А  Б  В  Г  Д  Е  Ж  З  И  Й  К  Л  М  Н  О  П  Р  С  Т  У  Ф  Х  Ц  Ч  Ш  Щ  Э  Ю  Я  A-Z

 

Он и адреса Тупицы даже не знал! Где-то, возможно, вычитал его в каком-либо документе, затерялся он в памяти, но сидел, таился — как в засаде, чтоб выскочить вдруг… И англичане вообще не могли такую игру затеять, иначе зачем другу Джорджу напаивать его почти до бесчувствия. И команду крейсера увольнять бы не стал командир корабля. Крейсер второпях покинул бухту, оставив на берегу полсотни матросов и двух лейтенантов, что никак не принято во флоте Ее Величества.
Поэтому-то Петя не расписался и не поставил дату на семидесяти трех страницах машинописного текста. Он кое-что заподозрил, он кое-кого увидел между строчками — на горе Америке, презиравшей всех привеченных ею. Исходил он из уверенности: Глаша ни перед каким мужчиною, кроме него, не обнажалась, Глаша не может изменять мужу и изменить не могла! Категорический ответ Лукова («…ближе к внутренней стороне правого бедра») объясняется не тем, что он это пятнышко видел, а условиями заданных вопросов: ответить надо утвердительно, иначе 20 долларов пролетят мимо, пятнышко должно находиться либо справа, либо слева. Сама Глаша стыдлива, к телу своему относится благоговейно, ванную, когда плещется под душем, задраивает так, словно она в башне и сыграна боевая тревога. Ну а пятнышко скрыто даже самым модным купальником. Однако же кто-то видел! Кто-то узрел, запомнил, сообщил ЦРУ. Кто? «Бабу»? Та раздеть госпожу стеснялась. Некий гипотетический мужчина? Да до пятнышка ли ему? У него другое на уме. У него, точнее, ума уже нет, одни страсти. Такая же гипотетическая женщина? Возможно, ибо только баба способна такие детали запоминать. Или — врач? Какой? Абортов Глаша не делала, на операционном столе не лежала. Стояла под душем в спортклубе, куда захаживала Мод Форстер, а той до лампочки все джентльменские правила? Не могла стоять, вода там такая тухлая, что Глаша с корта прямиком отправлялась домой.

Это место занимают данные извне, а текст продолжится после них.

/-- Every nonzero DEPAi holds at least DEPTi; one that does not translate holds nothing, and the record stays not ready
(DESIGN CHOICE, log 53). -/
def State.depsMet (s : State) (r : LRec) : Bool :=
  r.deps.all fun d => match s.translateSup d.1 .read with
    | .ok a => decide (d.2 ≤ s.readAny (a / 8 * 8) 8)
    | .error _ => false

/-- Effective priority. -/
def LaunchQ.effective (x : LaunchQ) (r : LRec) (since now : Nat) : Nat :=
  min 3 (min r.prio (x.prio.toNat % 4) + (now - since) / 200000)

/-- A group as its record gives it. Its symbol bounds are read here, as the gang is placed, and serve every later start of
the group (DESIGN CHOICE, log 51). -/
def groupOf (s : State) (g : LGroup) : Group :=
  { entld := g.entld, entcp := g.entcp, entst := g.entst, bounds := if g.symb = 0 then none else s.symTable g.symb,
    minc := g.minc, maxc := g.maxc, ins := g.inq, outs := g.outq, tasks := g.tasks, next := 0, back := [] }

/-- Nanoseconds between the evaluations of the balancer of bent `b` (R54). -/
def State.balPeriod (s : State) (b : BentId) : Nat :=
  1000 * min 1000 (max 5 ((s.bent b).balival.toNat % 1024))

/-- The bent whose balancer evaluates a gang: the lowest-numbered of its placement. -/
def Gang.home (g : Gang) : BentId := bentOf ((argMin (fun p : CoreId => [(p.val : Int)]) g.cores).getD 0)

/-- The cores of a gang take their places. -/
def State.seat (s : State) (gid : Nat) (cores : List CoreId) (groups : List Nat) : State :=
  (cores.zipIdx.zip groups).foldl (fun t x => t.modCore x.1.1 fun c =>
    { c with place := some { gang := gid, lidx := BitVec.ofNat 8 x.1.2, group := BitVec.ofNat 4 x.2 } }) s

/-- A record placed on its cores: its queues are initialised, then all groups start. Only a placement counts as a selection
for the turn of the queues (DESIGN CHOICE, log 37). -/
def State.placeGang (s : State) (q : BitVec 6) (a : Word) (r : LRec) (cores : List CoreId) : State :=
  let gid := s.launch.nextGang
  let g0 : Gang :=
    { id := gid, reca := a, lq := q, n := r.n, param := r.param, donectr := r.donectr, statusa := r.statusa,
      qdesca := r.qdesca, savea := r.savea, groups := r.groups.map (groupOf s), cores := cores, retired := [],
      balNext := 0, balCount := 0, saving := none, saveTicket := none, rings := [] }
  let g := { g0 with balNext := s.nanos + s.balPeriod g0.home }
  let idle := !s.launch.gangs.any fun x => x.lq == q
  let s1 := (s.popHead q).modLaunch fun l => { l with gangs := l.gangs ++ [g], nextGang := gid + 1, lastq := q }
  let s2 := if idle then s1.modLq q fun x => { x with wdStart := s.nanos, wdDone := 0 } else s1
  let s3 := s2.seat gid cores (assign (r.groups.map (·.minc)) (r.groups.map (·.maxc)) r.n)
  let s4 := (List.range r.nq).foldl (fun t i => t.initDesc g i) s3
  cores.foldl (fun t p => t.startGroup p (((t.core p).place.map (·.group)).getD 0) false) s4

def allQueues : List (BitVec 6) := (List.range 64).map (BitVec.ofNat 6)

/-- The queues in the order the scheduler tries them, from the one above the last selected. -/
def State.turnOrder (s : State) : List (BitVec 6) :=
  (List.range 64).map fun i => s.launch.lastq + 1 + BitVec.ofNat 6 i

/-- HEADWAIT and the time each head became ready. -/
def State.watchHeads (s : State) (heads : List (BitVec 6 × Word × LRec)) : State :=
  allQueues.foldl (fun t q =>
    match heads.find? fun h => h.1 == q with
    | some h =>
      let ok := s.depsMet h.2.2
      t.modLq q fun x =>
        { x with headwait := true, ready := if ok then some (x.ready.getD s.nanos) else none }
    | none => t.modLq q fun x => { x with headwait := false, ready := none }) s

/-- A restore under way takes precedence over records below priority 3 (R322). -/
def State.restoring (s : State) : Bool :=
  match s.pm.op with
  | some (.restore _) => true
  | _ => false

/-- GANG_PLACEMENT: each turn reads and checks the head records afresh, so that one that waits is judged by what it holds
when it is placed (DESIGN CHOICE, log 53); the first head record that fails its checks is dropped or refused; where none does, the ready head
of highest effective priority that can be placed is placed. -/
def execGangPlacement (s : State) : Out :=
  .next (
    if s.changing then s else
    let act := allQueues.filter s.lqActive
    let vs := act.map fun q => (q, s.verdict q)
    match vs.find? fun x => match x.2 with
      | .fit _ _ => false
      | _ => true with
    | some (q, v) => s.refuse q v
    | none =>
      let heads := vs.filterMap fun x => match x.2 with
        | .fit a r => some (x.1, a, r)
        | _ => none
      let s1 := s.watchHeads heads
      let ready := heads.filterMap fun h => (s1.lq h.1).ready.map fun t => (h, (s1.lq h.1).effective h.2.2 t s.nanos)
      let top := ready.foldl (fun m x => max m x.2) 0
      if s.restoring ∧ top < 3 then s1
      else
        match s1.turnOrder.findSome? fun q =>
          match ready.find? fun x => x.1.1 == q && x.2 == top with
          | some x => (search s1.eligible x.1.2.2.n).map fun cs => (x.1, cs)
          | none => none with
        | some ((q, a, r), cs) => s1.placeGang q a r cs
        | none => s1)

/-- LQTAIL written: the ring holds more records (R41, R43). -/
def execLqtail (q : BitVec 6) (v : W32) (s : State) : Out := .next (s.modLq q fun x => { x with tail := v })

/-! ### The watchdog (R59, R60) -/

/-- Limit `i` of a queue is reached now for the first time since the timer restarted. -/
def State.limitDue (s : State) (q : BitVec 6) (i : Nat) : Bool :=
  let x := s.lq q
  let lim := (if i = 0 then x.wdl1 else if i = 1 then x.wdl2 else x.wdl3).toNat
  lim != 0 && !x.cfgerr && !x.wdDone.getLsbD i && (s.launch.gangs.any fun g => g.lq == q) &&
    decide (x.wdStart + 1000 * lim ≤ s.nanos)

def State.reach (s : State) (q : BitVec 6) (i : Nat) : State :=
  s.modLq q fun x => { x with wdDone := x.wdDone ||| BitVec.twoPow 3 i, stat := x.stat ||| BitVec.twoPow 32 (2 + i) }

def State.gangsOf (s : State) (q : BitVec 6) : List Gang := s.launch.gangs.filter fun g => g.lq == q

/-- The first limit requests pre-emption of every running gang of the queue, in placement order. -/
def execWatchdogPreempt (q : BitVec 6) (s : State) : Out :=
  .next (if s.limitDue q 0 then (s.reach q 0).modPm fun x => { x with wd := x.wd ++ (s.gangsOf q).map (·.id) } else s)

/-- The second kills every gang still running. -/
def execWatchdogKill (q : BitVec 6) (s : State) : Out :=
  .next (if s.limitDue q 1 then (s.gangsOf q).foldl (fun t g => t.killGang g.id cWatchdogKill) (s.reach q 1) else s)

/-- The third fences every core of those gangs that has not stopped. -/
def execWatchdogFence (q : BitVec 6) (s : State) : Out :=
  .next (if s.limitDue q 2 then
    (s.gangsOf q).foldl (fun t g => (t.holders g).foldl State.fenceCore t) (s.reach q 2)
  else s)

end Sys2Proof.Machine
end

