def Chain.reinstate (c : Chain) (l : List Byte) (o : Nat) : Chain :=
  { c with head := wordAt l o, tail := wordAt l (o + 8), fetch := wordAt l (o + 16), seq := wordAt l (o + 24) }

/-- A symbol as saved; its window restarts empty. -/
def Sym.reinstate (l : List Byte) (o : Nat) : Sym :=
  let w := wordAt l o
  let b := fun i => (w.extractLsb' (8 * i) 8).toNat
  { valid := w.getLsbD 0, pend := w.getLsbD 1, lo := b 1, hi := b 2, bind := b 3, pbind := b 4, lowmax := b 6, lowcnt := b 7 }

/-- Byte `i` of the saved area, and the bits of `n` bytes. -/
def bitAt (l : List Byte) (o i : Nat) : Bool := fieldAt l (o + i / 8) 1 / 2 ^ (i % 8) % 2 == 1

/-- A saved command's words: the header and as many as its XWC says. -/
def cmdAt (l : List Byte) (o : Nat) : List W32 :=
  let w := fun i => BitVec.ofNat 32 (fieldAt l (o + 4 * i) 4)
  (List.range (1 + H.xwc (w 0))).map w

/-- A command queue of `n` saved commands; `q` is what the table of R324 does not lay out of each. -/
def queueAt (q : List QCmd) (l : List Byte) (o n : Nat) : List QCmd :=
  (List.range n).map fun i =>
    let old := q.getD i { words := [], pc := 0, chain := false, blk := 0, dup := false, ticket := none }
    { old with words := cmdAt l (o + 64 * i) }

/-- An in-flight command as saved. -/
def Flight.reinstate (f : Flight) (l : List Byte) (o : Nat) : Flight :=
  let st := fieldAt l (o + 80) 8
  let q := fieldAt l (o + 88) 8
  { f with words := cmdAt l o, elem := fieldAt l (o + 64) 8, ticket := ticketOf (fieldAt l (o + 72) 8),
           ctr := if st % 2 = 1 then f.ctr else none, sig := if st / 2 % 2 = 1 then f.sig else none,
           waiting := st / 4 % 2 == 1, finished := st / 8 % 2 == 1, held := st / 16 % 2 == 1, ep := Ep.ofCode (BitVec.ofNat 2 q) }

/-- The commands in flight, in their order: the CE's, of which `k` have gone before, as saved where they are among the first
`n` of the table, and the others. -/
def flightsAt (l : List Byte) (n : Nat) : Nat → List Flight → List Flight
  | _, [] => []
  | k, f :: t =>
    if !f.isCe then f :: flightsAt l n k t
    else if 512 ≤ k then f :: flightsAt l n (k + 1) t
    else if k < n then f.reinstate l (0x3900 + 128 * k) :: flightsAt l n (k + 1) t
    else flightsAt l n (k + 1) t

def SdState.reinstate (x : SdState) (l : List Byte) (o : Nat) : SdState :=
  let c := fun i => BitVec.ofNat 16 (fieldAt l (o + 8 + 2 * i) 2)
  let w := fun i => BitVec.ofNat 32 (fieldAt l (o + 16 + 4 * i) 4)
  { x with d := { base := wordAt l o, cnt0 := c 0, cnt1 := c 1, cnt2 := c 2, cnt3 := c 3, str0 := w 0, str1 := w 1,
                  str2 := w 2, str3 := w 3, dctl := w 4 },
           parked := bitAt l (o + 36) 0, cur := fieldAt l (o + 40) 8 }

def attAt (l : List Byte) (o : Nat) : Option (BitVec 4) :=
  let n := fieldAt l o 1
  if n = 0 then none else some (BitVec.ofNat 4 (n - 1))

/-- The VE from its control area at 0x1_4600, its slots, its queues and its table store. -/
def Ve.reinstate (v : Ve) (l : List Byte) : Ve :=
  let o := 0x14600
  let flag := fun i => bitAt l (o + 1184) i
  let n := fun a k => fieldAt l (o + a) k
  { v with
    sd := vgen 16 fun i => (vget v.sd i).reinstate l (o + 64 * i),
    masks := vgen 8 fun i => BitVec.ofNat 128 (n (1024 + 16 * i) 16),
    lc := vgen 4 fun i => n (1152 + 4 * i) 4,
    counter := n 1168 8, step := n 1176 8, due := n 1765 8, disc := n 1773 2,
    frz := flag 0, cutw := flag 1, held := flag 4, installed := flag 5, clamp := flag 6,
    stopr := if flag 2 then v.stopr else none,
    tag := if flag 3 then some (wordAt l (o + 1216), n 1224 8) else none,
    lcv := vgen 4 fun i => BitVec.ofNat 16 (n (1756 + 2 * i) 2),
    armed := vgen 4 fun i => bitAt l (o + 1764) i,
    oqAtt := vgen 8 fun i => attAt l (o + 1775 + i),
    wqAtt := vgen 4 fun i => attAt l (o + 1783 + i),
    slots := vgen 144 fun i => if bitAt l (o + 1192) i then some (vecAt l (0x14D00 + 128 * i)) else none,
    oq := vgen 8 fun q => (List.range (n (1744 + q) 1)).map fun i =>
      let old := (vget v.oq q).getD i { loc := .phys 0, val := none, req := 0, sym := none }
      { old with val := some (vecAt l (0x19500 + 0x800 * q + 128 * i)) },
    wq := vgen 4 fun q => (List.range (n (1752 + q) 1)).map fun i => vecAt l (0x1D500 + 0x800 * q + 128 * i),
    table := v.table.zipIdx.map fun x => BitVec.ofNat 32 (fieldAt l (0x1F500 + 4 * x.2) 4) }

def gensAt (l : List Byte) (o : Nat) : Gens := vgen 128 fun i => BitVec.ofNat 32 (fieldAt l (o + 4 * i) 4)

def fmtAt (l : List Byte) (o : Nat) : MFmt :=
  let b := bitAt l (o + 1)
  { afmt := BitVec.ofNat 4 (fieldAt l o 1), bfmt := BitVec.ofNat 4 (fieldAt l o 1 / 16), fi := b 0, fo := b 1, sat := b 2,
    apod := b 3, bpod := b 4, astrm := BitVec.ofNat 4 (fieldAt l (o + 2) 1), bstrm := BitVec.ofNat 4 (fieldAt l (o + 2) 1 / 16) }

/-- The cell (κ, n) that byte `b` of a quadrant's element rows belongs to, and what of the cell it holds (R272). -/
def cellByte (fmt : MFmt) (cell : Nat → Nat → Nat) (b : Nat) : Byte :=
  let w := bytes128 fmt.bfmt
  let κ := b / w
  let j := b % w
  BitVec.ofNat 8 (match fmt.bfmt.toNat with
    | 8 => cell κ (2 * j) % 16 + 16 * (cell κ (2 * j + 1) % 16)
    | 5 => cell κ (j / 2) / 256 ^ (j % 2)
    | _ => cell κ j)

/-- The element rows of bank `j` from its cells as saved. -/
def bankAt (l : List Byte) (j : Nat) (b : Bank) : Bank :=
  match b.id with
  | none => b
  | some id =>
    let per := bRowsQ id.fmt id.kstep.toNat
    { b with rows := ((quads id.qm).flatMap fun q => (List.range per).map fun r =>
        vecOfBytes ((List.range 128).map fun i =>
          cellByte id.fmt (fun κ n => fieldAt l (0x27D00 + 0x8000 * (2 * q + j) + 256 * κ + 2 * n) 2) (128 * r + i))).toArray }

def PodSub.reinstate (u : PodSub) (w : Word) : PodSub :=
  { u with valid := w.getLsbD 33, win := (w.extractLsb' 34 15).toNat, rows := (w.extractLsb' 18 15).toNat,
           rpos := (w.extractLsb' 0 18).toNat }

/-- The running MGO at its saved nest position. -/
def MRun.reinstate (r : MRun) (l : List Byte) (o : Nat) : MRun :=
  let flag := bitAt l (o + 1472)
  { r with idx := (List.range (min 6 (fieldAt l (o + 1416) 8))).map fun i => fieldAt l (o + 1424 + 8 * i) 8,
           first := flag 1, lastB := flag 2, ahead := flag 3 }

/-- The ME from its control area at 0x2_7500, its B banks and its accumulators. -/
def Me.reinstate (m : Me) (l : List Byte) : Me :=
  let o := 0x27500
  let flag := bitAt l (o + 1472)
  { m with
    shadow := vgen 48 fun i => wordAt l (o + 8 * i), active := vgen 48 fun i => wordAt l (o + 384 + 8 * i),
    steps := BitVec.ofNat 32 (fieldAt l (o + 1412) 4),
    run := if flag 0 then m.run.map fun r => r.reinstate l o else none,
    nested := flag 4, pre := flag 5, act := if flag 6 then 1 else 0, podw := flag 7, bwait := flag 8,
    kstep := BitVec.ofNat 8 (fieldAt l (o + 1480) 1), nlev := BitVec.ofNat 3 (fieldAt l (o + 1481) 1), fmt := fmtAt l (o + 1482),
    bld := if bitAt l (o + 1488) 0 then (match decodeCmd (cmdAt l (o + 1496)) with
      | some (.mbld _ c) => some (fieldAt l (o + 1560) 8, c)
      | _ => m.bld) else none,
    bldw := bitAt l (o + 1488) 1,
    banks := vgen 2 fun j => bankAt l j (vget m.banks j),
    acc := vgen 4 fun q => vgen 128 fun r => BitVec.ofNat 4096 (fieldAt l (0x67D00 + 0x10000 * q + 512 * r) 512) }

/-- A packet of the spawn queue as saved. -/
def Packet.reinstate (k : Packet) (l : List Byte) (o : Nat) : Packet :=
  let x := fieldAt l (o + 24) 8
  { k with target := wordAt l o, arg0 := wordAt l (o + 8), arg1 := wordAt l (o + 16), sender := BitVec.ofNat 8 x,
           stage := BitVec.ofNat 4 (x / 256) }

def Gate.reinstate (g : Gate) (l : List Byte) : Gate :=
  let o := 0x13900
  { g with curWord := wordAt l o, tslot := vgen 8 fun i => wordAt l (o + 8 + 8 * i),
           spawnq := (g.spawnq.take (fieldAt l (o + 1096) 1)).zipIdx.map fun x => x.1.reinstate l (o + 72 + 32 * x.2) }

/-- A scratchpad queue's entry as saved, on the core that takes it up. -/
def StageQ.reinstate (q : StageQ) (p : CoreId) (l : List Byte) (o : Nat) : StageQ :=
  { q with slotVa := wordAt l o, size := fieldAt l (o + 8) 4, ringVa := wordAt l (o + 16), quota := fieldAt l (o + 24) 4,
           spill := wordAt l (o + 32), fill := wordAt l (o + 40), pcom := wordAt l (o + 48), crel := wordAt l (o + 56),
           core := p }

/-- Bytes into a memory from an offset. -/
def spadOf (l : List Byte) : Memory := Memory.write [] 0 (l.take spadSize)

/-- The core as saved, on core `p`, with every field that R324–R326 lay out taken from the area's bytes (R322). -/
def Core.reinstate (c : Core) (p : CoreId) (l : List Byte) : Core :=
  let ctx := fun (k : Ctx) => (c.getCtx k).reinstate k l (0x40 + 0x500 * k.idx.val)
  let tok := tokenOrder.zipIdx.foldl (fun t x => vset t (tokIdx x.1.1 x.1.2) (countAt l (0x1040 + x.2))) c.tok
  let count := fun i => fieldAt l (0x3960 + i) 1
  let eng := fun (e : Ep) (o n : Nat) =>
    { chain := (c.getEng e).chain.reinstate l (0x1080 + 32 * e.idx.val), q := queueAt (c.getEng e).q l o n : Engine }
  { c with
    ctx := #v[ctx .ld, ctx .cp, ctx .st],
    chans := vgen 4 fun i => savedQueue l (0xF40 + 64 * i) (countAt l (0xF40 + 64 * i + 32)),
    tok := tok,
    eng := #v[eng .l 0x1100 (min 64 (count 0)), eng .m 0x3100 (min 16 (count 2)), eng .v 0x3500 (min 16 (count 3)),
              eng .s 0x2100 (min 64 (count 1))],
    flights := (flightsAt l (fieldAt l 0x3964 2) 0 c.flights).map fun f => { f with fwd := f.fwd.map fun r => { r with core := p } },
    gate := c.gate.reinstate l,
    sqt := c.sqt.zipIdx.map fun x => x.1.reinstate p l (0x13E00 + 64 * x.2),
    plumb := { syms := vgen 16 fun i => Sym.reinstate l (0x14200 + 8 * i), retime := wordAt l 0x142A0, freeze := wordAt l 0x142A8 },
    rng := { c.rng with seed := wordAt l 0x14500, vg := gensAt l (0x14600 + 1232), mg := gensAt l (0x27500 + 768) },
    monfull := (wordAt l 0x14510).getLsbD 8,
    engflt := wordAt l 0x14518,
    ve := c.ve.reinstate l,
    me := c.me.reinstate l,
    pods := vgen 16 fun i => (vget c.pods i).reinstate (wordAt l (0x27500 + 1568 + 8 * i)),
    scratch := spadOf (l.drop snapSize) }

end Sys2Proof.Machine
end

Гинеколог! Но чей — советский или американский? Московский или вашингтонский?
Луковские ответы изучены, выписаны столбиком имена женщин с внешними приметами, которые скрыты платьем или нижним бельем и которые доступны только гинекологу. Еще одно усилие мозга — и выясняется нечто поразительное: в группе тех, кто составлял вопросники, находится очень дальновидный человек, заблаговременно узнавший об утечке, подставляющий себя под вербовку и авансом дающий ГРУ знать, кто информирует ЦРУ.
Надо, следовательно, этого гинеколога вычислить, и Петя пошел к начальству, которое кисловато выслушало его; будь оно помоложе, Пете не избежать бы смешка: «Да брось ты чудить, Петр Иванович, баба твоя с кем-то гульнула, а ты завелся…»
Смешка не последовало, генералы впали в задумчивость, дали команду, никогда не ржавевшая машина поисков и розысков обрела новые обороты. И человек, предъявивший себя для работы во благо СССР, вынужден был показать себя, обозначиться, когда определили гинеколога и поработали с ним.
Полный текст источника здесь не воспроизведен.